Theologian and academic (died 1654)

Joshua Hoyle (died 6 December 1654) was a Professor of Divinity at Trinity College Dublin and Master of University College, Oxford during the Commonwealth of England.

==Life==
He was born at Sowerby, Yorkshire, and educated at Magdalen Hall, Oxford and Trinity College Dublin, becoming a fellow of the latter. He received his doctor's degree, and was made professor of divinity at the college in 1621, after James Ussher resigned and the first choice John Preston and second choice Samuel Ward had turned down the position. A firm Calvinist, he clashed with Provost William Bedell. He was an assiduous teacher in Dublin, covering every book and verse of the bible and, when he had finished, starting again.

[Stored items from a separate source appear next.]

theorem inputTestPulse_within (p : Nat) (b : Bool) (siA : Bool) (siB : Bool) (s : State) :
    Within (some [5892,13316,13337,13338,13340,13341]) [.recd, .saf] s (inputTestPulse p b siA siB s) := by
  unfold inputTestPulse
  extract_lets x1 x2
  clear_value x1
  clear_value x2
  refine .ite ?_ ?_
  · refine Within.after (latchPair_within ..) rfl rfl ?_
    exact .refl _ _ _
  · exact .refl _ _ _

theorem outsOff_within (s : State) : Within (some [13382]) [.saf] s (outsOff s) := by
  unfold outsOff
  refine .foldl (fun t1 x2 => ?_) _ ?_
  · refine Within.after (showOut_within ..) rfl rfl ?_
    refine Within.after (switchOff_within ..) rfl rfl ?_
    exact .refl _ _ _
  · exact .refl _ _ _

theorem islandBoot_within (s : State) : Within (some [13313,13338,13382]) [.saf] s (islandBoot s) := by
  unfold islandBoot
  extract_lets x1
  refine Within.have_ (x := x1) ?_ fun hx1 => ?_
  · unfold x1
    refine .wr _ _ _ rfl ?_
    refine .saf _ rfl ?_
    exact .refl _ _ _
  clear_value x1
  refine .foldl (fun t2 x3 => ?_) _ ?_
  · extract_lets x4
    clear_value x4
    refine .ite ?_ ?_
    · refine .wrBit _ _ _ _ rfl ?_
      exact .refl _ _ _
    · refine .ite ?_ ?_
      · refine .wrBit _ _ _ _ rfl ?_
        exact .refl _ _ _
      · exact .refl _ _ _
  · refine Within.after (outsOff_within ..) rfl rfl ?_
    assumption

theorem islandFault_within (s : State) : Within (some [4160,4163,5892,13313,13314,13382]) [.mode, .net, .recd, .saf,
    .sys] s (islandFault s) := by
  unfold islandFault
  refine Within.after (outsOff_within ..) rfl rfl ?_
  refine Within.after (setTrip_within ..) rfl rfl ?_
  refine Within.after (raiseFault_within ..) rfl rfl ?_
  exact .refl _ _ _

theorem liveCauses_within (s : State) : Within (some [5892,13313,13314]) [.recd, .sys] s (liveCauses s) := by
  unfold liveCauses
  extract_lets x1 x2 x3
  clear_value x1
  clear_value x3
  refine Within.have_ (x := x2) ?_ fun hx2 => ?_
  · unfold x2
    refine .ite ?_ ?_
    · refine Within.after (setTrip_within ..) rfl rfl ?_
      exact .refl _ _ _
    · refine Within.after (clearTrip_within ..) rfl rfl ?_
      exact .refl _ _ _
  clear_value x2
  refine .ite ?_ ?_
  · refine Within.after (setTrip_within ..) rfl rfl ?_
    assumption
  · refine .ite ?_ ?_
    · assumption
    · refine Within.after (clearTrip_within ..) rfl rfl ?_
      assumption

theorem islandCycle_within (i : IslandIn) (s : State) :
    Within (some [4160,4163,5892,13312,13313,13314,13316,13337,13338,13339,13340,13341,13382,13383,13384,13385]) [.mer, .mode, .net,
        .recd, .saf, .sys] s (islandCycle i s) := by
  unfold islandCycle
  extract_lets x1 x2 x3 x4 x5 x6 x7
  refine Within.have_ (x := x1) ?_ fun hx1 => ?_
  · unfold x1
    refine .wr _ _ _ rfl ?_
    exact .refl _ _ _
  clear_value x1
  refine Within.have_ (x := x2) ?_ fun hx2 => ?_
  · unfold x2
    refine .foldl (fun t8 x9 => ?_) _ ?_
    · refine Within.after (putPair_within ..) rfl rfl ?_
      exact .refl _ _ _
    · assumption
  clear_value x2
  refine Within.have_ (x := x3) ?_ fun hx3 => ?_
  · unfold x3
    refine .foldl (fun t10 x11 => ?_) _ ?_
    · refine Within.after (evalPair_within ..) rfl rfl ?_
      exact .refl _ _ _
    · assumption
  clear_value x3
  refine Within.have_ (x := x4) ?_ fun hx4 => ?_
  · unfold x4
    refine .ite ?_ ?_
    · refine Within.after (evalCar_within ..) rfl rfl ?_
      refine Within.after (evalCar_within ..) rfl rfl ?_
      assumption
    · assumption
  clear_value x4
  refine Within.have_ (x := x5) ?_ fun hx5 => ?_
  · unfold x5
    refine Within.after (liveCauses_within ..) rfl rfl ?_
    assumption
  clear_value x5
  refine Within.have_ (x := x6) ?_ fun hx6 => ?_
  · unfold x6
    refine .ite ?_ ?_
    · assumption
    · refine Within.after (islandFault_within ..) rfl rfl ?_
      assumption
  clear_value x6
  refine Within.have_ (x := x7) ?_ fun hx7 => ?_
  · unfold x7
    refine .foldl (fun t12 x13 => ?_) _ ?_
    · refine .wr _ _ _ rfl ?_
      exact .refl _ _ _
    · assumption
  clear_value x7
  refine .ite ?_ ?_
  · refine .foldl (fun t14 x15 => ?_) _ ?_
    · refine Within.after (evalOut_within ..) rfl rfl ?_
      exact .refl _ _ _
    · assumption
  · exact .refl _ _ _

theorem islandOff_within (s : State) : Within (some [13312,13382]) [.saf] s (islandOff s) := by
  unfold islandOff
  extract_lets x1
  refine Within.have_ (x := x1) ?_ fun hx1 => ?_
  · unfold x1
    refine Within.after (outsOff_within ..) rfl rfl ?_
    exact .refl _ _ _
  clear_value x1
  refine .wr _ _ _ rfl ?_
  refine .saf _ rfl ?_
  assumption

theorem openConn_within (s : State) (c : Nat) : Within (some [13449,13450]) [.saf] s (openConn s c) := by
  unfold openConn
  extract_lets x1
  refine Within.have_ (x := x1) ?_ fun hx1 => ?_
  · unfold x1
    refine Within.after (putConn_within ..) rfl rfl ?_
    exact .refl _ _ _
  clear_value x1
  refine .wr _ _ _ rfl ?_
  refine .wr _ _ _ rfl ?_
  assumption

theorem islandStart_within (s : State) : Within (some [13449,13450]) [.saf] s (islandStart s) := by
  unfold islandStart
  refine .foldl (fun t1 x2 => ?_) _ ?_
  · refine .ite ?_ ?_
    · exact .refl _ _ _
    · refine Within.after (openConn_within ..) rfl rfl ?_
      exact .refl _ _ _
  · exact .refl _ _ _

theorem macDone_within (s : State) (c : Nat) (num : Nat) : Within (some [13454]) [.saf] s (macDone s c num) := by
  unfold macDone
  extract_lets x1 x2
  clear_value x1
  refine Within.have_ (x := x2) ?_ fun hx2 => ?_
  · unfold x2
    split
    · refine .ite ?_ ?_
      · refine .count _ _ _ rfl ?_
        exact .refl _ _ _
      · exact .refl _ _ _
    · exact .refl _ _ _
  clear_value x2
  refine Within.after (putConn_within ..) rfl rfl ?_
  assumption

theorem macSafe_within (s : State) (c : Nat) : Within (some [13449]) [.saf] s (macSafe s c) := by
  unfold macSafe
  extract_lets x1
  clear_value x1
  refine .ite ?_ ?_
  · exact .refl _ _ _
  · refine Within.after (putConn_within ..) rfl rfl ?_
    refine .wr _ _ _ rfl ?_
    exact .refl _ _ _
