@[simp] theorem wr_free : (s.wr i v e).free = s.free := rfl
@[simp] theorem toDefault_free : (s.toDefault i e).free = s.free := rfl
@[simp] theorem count_free : (s.count i e n).free = s.free := rfl
@[simp] theorem countSat_free : (s.countSat i e).free = s.free := rfl
@[simp] theorem countMod_free : (s.countMod i e).free = s.free := rfl
@[simp] theorem wrBit_free : (s.wrBit i b on e).free = s.free := rfl
@[simp] theorem wrInt_free : (s.wrInt i z e).free = s.free := rfl
@[simp] theorem wrQ_free : (s.wrQ i q e).free = s.free := rfl
@[simp] theorem tookFree_free : (s.tookFree n).free = s.free + n := rfl
@[simp] theorem send_free : (s.send x).free = s.free := rfl

@[simp] theorem wr_mode : (s.wr i v e).mode = s.mode := rfl
@[simp] theorem toDefault_mode : (s.toDefault i e).mode = s.mode := rfl
@[simp] theorem count_mode : (s.count i e n).mode = s.mode := rfl
@[simp] theorem countSat_mode : (s.countSat i e).mode = s.mode := rfl
@[simp] theorem countMod_mode : (s.countMod i e).mode = s.mode := rfl
@[simp] theorem wrBit_mode : (s.wrBit i b on e).mode = s.mode := rfl
@[simp] theorem wrInt_mode : (s.wrInt i z e).mode = s.mode := rfl
@[simp] theorem wrQ_mode : (s.wrQ i q e).mode = s.mode := rfl
@[simp] theorem tookFree_mode : (s.tookFree n).mode = s.mode := rfl
@[simp] theorem send_mode : (s.send x).mode = s.mode := rfl

@[simp] theorem wr_now : (s.wr i v e).now = s.now := rfl
@[simp] theorem toDefault_now : (s.toDefault i e).now = s.now := rfl
@[simp] theorem count_now : (s.count i e n).now = s.now := rfl
@[simp] theorem countSat_now : (s.countSat i e).now = s.now := rfl
@[simp] theorem countMod_now : (s.countMod i e).now = s.now := rfl
@[simp] theorem wrBit_now : (s.wrBit i b on e).now = s.now := rfl
@[simp] theorem wrInt_now : (s.wrInt i z e).now = s.now := rfl
@[simp] theorem wrQ_now : (s.wrQ i q e).now = s.now := rfl
@[simp] theorem tookFree_now : (s.tookFree n).now = s.now := rfl
@[simp] theorem send_now : (s.send x).now = s.now := rfl

@[simp] theorem wr_crystal : (s.wr i v e).crystal = s.crystal := rfl
@[simp] theorem toDefault_crystal : (s.toDefault i e).crystal = s.crystal := rfl
@[simp] theorem count_crystal : (s.count i e n).crystal = s.crystal := rfl
@[simp] theorem countSat_crystal : (s.countSat i e).crystal = s.crystal := rfl
@[simp] theorem countMod_crystal : (s.countMod i e).crystal = s.crystal := rfl
@[simp] theorem wrBit_crystal : (s.wrBit i b on e).crystal = s.crystal := rfl
@[simp] theorem wrInt_crystal : (s.wrInt i z e).crystal = s.crystal := rfl
@[simp] theorem wrQ_crystal : (s.wrQ i q e).crystal = s.crystal := rfl
@[simp] theorem tookFree_crystal : (s.tookFree n).crystal = s.crystal := rfl
@[simp] theorem send_crystal : (s.send x).crystal = s.crystal := rfl

@[simp] theorem wr_flashValid : (s.wr i v e).flashValid = s.flashValid := rfl
@[simp] theorem toDefault_flashValid : (s.toDefault i e).flashValid = s.flashValid := rfl
@[simp] theorem count_flashValid : (s.count i e n).flashValid = s.flashValid := rfl
@[simp] theorem countSat_flashValid : (s.countSat i e).flashValid = s.flashValid := rfl
@[simp] theorem countMod_flashValid : (s.countMod i e).flashValid = s.flashValid := rfl
@[simp] theorem wrBit_flashValid : (s.wrBit i b on e).flashValid = s.flashValid := rfl
@[simp] theorem wrInt_flashValid : (s.wrInt i z e).flashValid = s.flashValid := rfl
@[simp] theorem wrQ_flashValid : (s.wrQ i q e).flashValid = s.flashValid := rfl
@[simp] theorem tookFree_flashValid : (s.tookFree n).flashValid = s.flashValid := rfl
@[simp] theorem send_flashValid : (s.send x).flashValid = s.flashValid := rfl

@[simp] theorem wr_out : (s.wr i v e).out = s.out := rfl
@[simp] theorem toDefault_out : (s.toDefault i e).out = s.out := rfl
@[simp] theorem count_out : (s.count i e n).out = s.out := rfl
@[simp] theorem countSat_out : (s.countSat i e).out = s.out := rfl
@[simp] theorem countMod_out : (s.countMod i e).out = s.out := rfl
@[simp] theorem wrBit_out : (s.wrBit i b on e).out = s.out := rfl
@[simp] theorem wrInt_out : (s.wrInt i z e).out = s.out := rfl
@[simp] theorem wrQ_out : (s.wrQ i q e).out = s.out := rfl
@[simp] theorem tookFree_out : (s.tookFree n).out = s.out := rfl
@[simp] theorem send_out : (s.send x).out = x :: s.out := rfl

@[simp] theorem wr_mer : (s.wr i v e).mer = s.mer := rfl
@[simp] theorem toDefault_mer : (s.toDefault i e).mer = s.mer := rfl
@[simp] theorem count_mer : (s.count i e n).mer = s.mer := rfl
@[simp] theorem countSat_mer : (s.countSat i e).mer = s.mer := rfl
@[simp] theorem countMod_mer : (s.countMod i e).mer = s.mer := rfl
@[simp] theorem wrBit_mer : (s.wrBit i b on e).mer = s.mer := rfl
@[simp] theorem wrInt_mer : (s.wrInt i z e).mer = s.mer := rfl
@[simp] theorem wrQ_mer : (s.wrQ i q e).mer = s.mer := rfl
@[simp] theorem tookFree_mer : (s.tookFree n).mer = s.mer := rfl
@[simp] theorem send_mer : (s.send x).mer = s.mer := rfl

@[simp] theorem wr_sys : (s.wr i v e).sys = s.sys := rfl
@[simp] theorem toDefault_sys : (s.toDefault i e).sys = s.sys := rfl
@[simp] theorem count_sys : (s.count i e n).sys = s.sys := rfl
@[simp] theorem countSat_sys : (s.countSat i e).sys = s.sys := rfl
@[simp] theorem countMod_sys : (s.countMod i e).sys = s.sys := rfl
@[simp] theorem wrBit_sys : (s.wrBit i b on e).sys = s.sys := rfl
@[simp] theorem wrInt_sys : (s.wrInt i z e).sys = s.sys := rfl
@[simp] theorem wrQ_sys : (s.wrQ i q e).sys = s.sys := rfl
@[simp] theorem tookFree_sys : (s.tookFree n).sys = s.sys := rfl
@[simp] theorem send_sys : (s.send x).sys = s.sys := rfl

@[simp] theorem wr_txn : (s.wr i v e).txn = s.txn := rfl
@[simp] theorem toDefault_txn : (s.toDefault i e).txn = s.txn := rfl
@[simp] theorem count_txn : (s.count i e n).txn = s.txn := rfl
@[simp] theorem countSat_txn : (s.countSat i e).txn = s.txn := rfl
@[simp] theorem countMod_txn : (s.countMod i e).txn = s.txn := rfl
@[simp] theorem wrBit_txn : (s.wrBit i b on e).txn = s.txn := rfl
@[simp] theorem wrInt_txn : (s.wrInt i z e).txn = s.txn := rfl
@[simp] theorem wrQ_txn : (s.wrQ i q e).txn = s.txn := rfl
@[simp] theorem tookFree_txn : (s.tookFree n).txn = s.txn := rfl
@[simp] theorem send_txn : (s.send x).txn = s.txn := rfl

@[simp] theorem wr_nvs : (s.wr i v e).nvs = s.nvs := rfl
@[simp] theorem toDefault_nvs : (s.toDefault i e).nvs = s.nvs := rfl
@[simp] theorem count_nvs : (s.count i e n).nvs = s.nvs := rfl
@[simp] theorem countSat_nvs : (s.countSat i e).nvs = s.nvs := rfl
@[simp] theorem countMod_nvs : (s.countMod i e).nvs = s.nvs := rfl
@[simp] theorem wrBit_nvs : (s.wrBit i b on e).nvs = s.nvs := rfl
@[simp] theorem wrInt_nvs : (s.wrInt i z e).nvs = s.nvs := rfl
@[simp] theorem wrQ_nvs : (s.wrQ i q e).nvs = s.nvs := rfl
@[simp] theorem tookFree_nvs : (s.tookFree n).nvs = s.nvs := rfl
@[simp] theorem send_nvs : (s.send x).nvs = s.nvs := rfl

@[simp] theorem wr_recd : (s.wr i v e).recd = s.recd := rfl
@[simp] theorem toDefault_recd : (s.toDefault i e).recd = s.recd := rfl
@[simp] theorem count_recd : (s.count i e n).recd = s.recd := rfl
@[simp] theorem countSat_recd : (s.countSat i e).recd = s.recd := rfl
@[simp] theorem countMod_recd : (s.countMod i e).recd = s.recd := rfl
@[simp] theorem wrBit_recd : (s.wrBit i b on e).recd = s.recd := rfl
@[simp] theorem wrInt_recd : (s.wrInt i z e).recd = s.recd := rfl
@[simp] theorem wrQ_recd : (s.wrQ i q e).recd = s.recd := rfl
@[simp] theorem tookFree_recd : (s.tookFree n).recd = s.recd := rfl
@[simp] theorem send_recd : (s.send x).recd = s.recd := rfl

@[simp] theorem wr_rtc : (s.wr i v e).rtc = s.rtc := rfl
@[simp] theorem toDefault_rtc : (s.toDefault i e).rtc = s.rtc := rfl
@[simp] theorem count_rtc : (s.count i e n).rtc = s.rtc := rfl
@[simp] theorem countSat_rtc : (s.countSat i e).rtc = s.rtc := rfl
@[simp] theorem countMod_rtc : (s.countMod i e).rtc = s.rtc := rfl
@[simp] theorem wrBit_rtc : (s.wrBit i b on e).rtc = s.rtc := rfl
@[simp] theorem wrInt_rtc : (s.wrInt i z e).rtc = s.rtc := rfl
@[simp] theorem wrQ_rtc : (s.wrQ i q e).rtc = s.rtc := rfl
@[simp] theorem tookFree_rtc : (s.tookFree n).rtc = s.rtc := rfl
@[simp] theorem send_rtc : (s.send x).rtc = s.rtc := rfl

@[simp] theorem wr_trend : (s.wr i v e).trend = s.trend := rfl
@[simp] theorem toDefault_trend : (s.toDefault i e).trend = s.trend := rfl
@[simp] theorem count_trend : (s.count i e n).trend = s.trend := rfl
@[simp] theorem countSat_trend : (s.countSat i e).trend = s.trend := rfl
@[simp] theorem countMod_trend : (s.countMod i e).trend = s.trend := rfl
@[simp] theorem wrBit_trend : (s.wrBit i b on e).trend = s.trend := rfl
@[simp] theorem wrInt_trend : (s.wrInt i z e).trend = s.trend := rfl
@[simp] theorem wrQ_trend : (s.wrQ i q e).trend = s.trend := rfl
@[simp] theorem tookFree_trend : (s.tookFree n).trend = s.trend := rfl
@[simp] theorem send_trend : (s.send x).trend = s.trend := rfl

@[simp] theorem wr_pts : (s.wr i v e).pts = s.pts := rfl
@[simp] theorem toDefault_pts : (s.toDefault i e).pts = s.pts := rfl
@[simp] theorem count_pts : (s.count i e n).pts = s.pts := rfl
@[simp] theorem countSat_pts : (s.countSat i e).pts = s.pts := rfl
@[simp] theorem countMod_pts : (s.countMod i e).pts = s.pts := rfl
@[simp] theorem wrBit_pts : (s.wrBit i b on e).pts = s.pts := rfl
@[simp] theorem wrInt_pts : (s.wrInt i z e).pts = s.pts := rfl
@[simp] theorem wrQ_pts : (s.wrQ i q e).pts = s.pts := rfl
@[simp] theorem tookFree_pts : (s.tookFree n).pts = s.pts := rfl
@[simp] theorem send_pts : (s.send x).pts = s.pts := rfl

@[simp] theorem wr_net : (s.wr i v e).net = s.net := rfl
@[simp] theorem toDefault_net : (s.toDefault i e).net = s.net := rfl
@[simp] theorem count_net : (s.count i e n).net = s.net := rfl
@[simp] theorem countSat_net : (s.countSat i e).net = s.net := rfl
@[simp] theorem countMod_net : (s.countMod i e).net = s.net := rfl
@[simp] theorem wrBit_net : (s.wrBit i b on e).net = s.net := rfl
@[simp] theorem wrInt_net : (s.wrInt i z e).net = s.net := rfl
@[simp] theorem wrQ_net : (s.wrQ i q e).net = s.net := rfl
@[simp] theorem tookFree_net : (s.tookFree n).net = s.net := rfl
@[simp] theorem send_net : (s.send x).net = s.net := rfl

@[simp] theorem wr_fld : (s.wr i v e).fld = s.fld := rfl
@[simp] theorem toDefault_fld : (s.toDefault i e).fld = s.fld := rfl
@[simp] theorem count_fld : (s.count i e n).fld = s.fld := rfl
@[simp] theorem countSat_fld : (s.countSat i e).fld = s.fld := rfl
@[simp] theorem countMod_fld : (s.countMod i e).fld = s.fld := rfl
@[simp] theorem wrBit_fld : (s.wrBit i b on e).fld = s.fld := rfl
@[simp] theorem wrInt_fld : (s.wrInt i z e).fld = s.fld := rfl
@[simp] theorem wrQ_fld : (s.wrQ i q e).fld = s.fld := rfl
@[simp] theorem tookFree_fld : (s.tookFree n).fld = s.fld := rfl
@[simp] theorem send_fld : (s.send x).fld = s.fld := rfl

@[simp] theorem wr_lbs : (s.wr i v e).lbs = s.lbs := rfl
@[simp] theorem toDefault_lbs : (s.toDefault i e).lbs = s.lbs := rfl
@[simp] theorem count_lbs : (s.count i e n).lbs = s.lbs := rfl
@[simp] theorem countSat_lbs : (s.countSat i e).lbs = s.lbs := rfl
@[simp] theorem countMod_lbs : (s.countMod i e).lbs = s.lbs := rfl
@[simp] theorem wrBit_lbs : (s.wrBit i b on e).lbs = s.lbs := rfl
@[simp] theorem wrInt_lbs : (s.wrInt i z e).lbs = s.lbs := rfl
@[simp] theorem wrQ_lbs : (s.wrQ i q e).lbs = s.lbs := rfl
@[simp] theorem tookFree_lbs : (s.tookFree n).lbs = s.lbs := rfl
@[simp] theorem send_lbs : (s.send x).lbs = s.lbs := rfl

@[simp] theorem wr_nextXfer : (s.wr i v e).nextXfer = s.nextXfer := rfl
@[simp] theorem toDefault_nextXfer : (s.toDefault i e).nextXfer = s.nextXfer := rfl
@[simp] theorem count_nextXfer : (s.count i e n).nextXfer = s.nextXfer := rfl
@[simp] theorem countSat_nextXfer : (s.countSat i e).nextXfer = s.nextXfer := rfl
@[simp] theorem countMod_nextXfer : (s.countMod i e).nextXfer = s.nextXfer := rfl
@[simp] theorem wrBit_nextXfer : (s.wrBit i b on e).nextXfer = s.nextXfer := rfl
@[simp] theorem wrInt_nextXfer : (s.wrInt i z e).nextXfer = s.nextXfer := rfl
@[simp] theorem wrQ_nextXfer : (s.wrQ i q e).nextXfer = s.nextXfer := rfl
@[simp] theorem tookFree_nextXfer : (s.tookFree n).nextXfer = s.nextXfer := rfl
@[simp] theorem send_nextXfer : (s.send x).nextXfer = s.nextXfer := rfl

@[simp] theorem wr_ana : (s.wr i v e).ana = s.ana := rfl
@[simp] theorem toDefault_ana : (s.toDefault i e).ana = s.ana := rfl
@[simp] theorem count_ana : (s.count i e n).ana = s.ana := rfl
@[simp] theorem countSat_ana : (s.countSat i e).ana = s.ana := rfl
@[simp] theorem countMod_ana : (s.countMod i e).ana = s.ana := rfl
@[simp] theorem wrBit_ana : (s.wrBit i b on e).ana = s.ana := rfl
@[simp] theorem wrInt_ana : (s.wrInt i z e).ana = s.ana := rfl
@[simp] theorem wrQ_ana : (s.wrQ i q e).ana = s.ana := rfl
@[simp] theorem tookFree_ana : (s.tookFree n).ana = s.ana := rfl
@[simp] theorem send_ana : (s.send x).ana = s.ana := rfl

@[simp] theorem wr_turn : (s.wr i v e).turn = s.turn := rfl
@[simp] theorem toDefault_turn : (s.toDefault i e).turn = s.turn := rfl
@[simp] theorem count_turn : (s.count i e n).turn = s.turn := rfl
@[simp] theorem countSat_turn : (s.countSat i e).turn = s.turn := rfl
@[simp] theorem countMod_turn : (s.countMod i e).turn = s.turn := rfl
@[simp] theorem wrBit_turn : (s.wrBit i b on e).turn = s.turn := rfl
@[simp] theorem wrInt_turn : (s.wrInt i z e).turn = s.turn := rfl
@[simp] theorem wrQ_turn : (s.wrQ i q e).turn = s.turn := rfl
@[simp] theorem tookFree_turn : (s.tookFree n).turn = s.turn := rfl
@[simp] theorem send_turn : (s.send x).turn = s.turn := rfl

On the outbreak of the Irish Rebellion of 1641, he took refuge in London, where he was made vicar of Stepney, replacing the royalist William Stampe. His preaching was found 'too scholastical' for his London congregation. In 1643, he became a member of the Westminster Assembly, and regularly attended its meetings. He was presented to the living of Sturminster Marshall, Dorset, by the House of Commons in February 1643. He gave evidence against William Laud as to his policy when chancellor of the University of Dublin.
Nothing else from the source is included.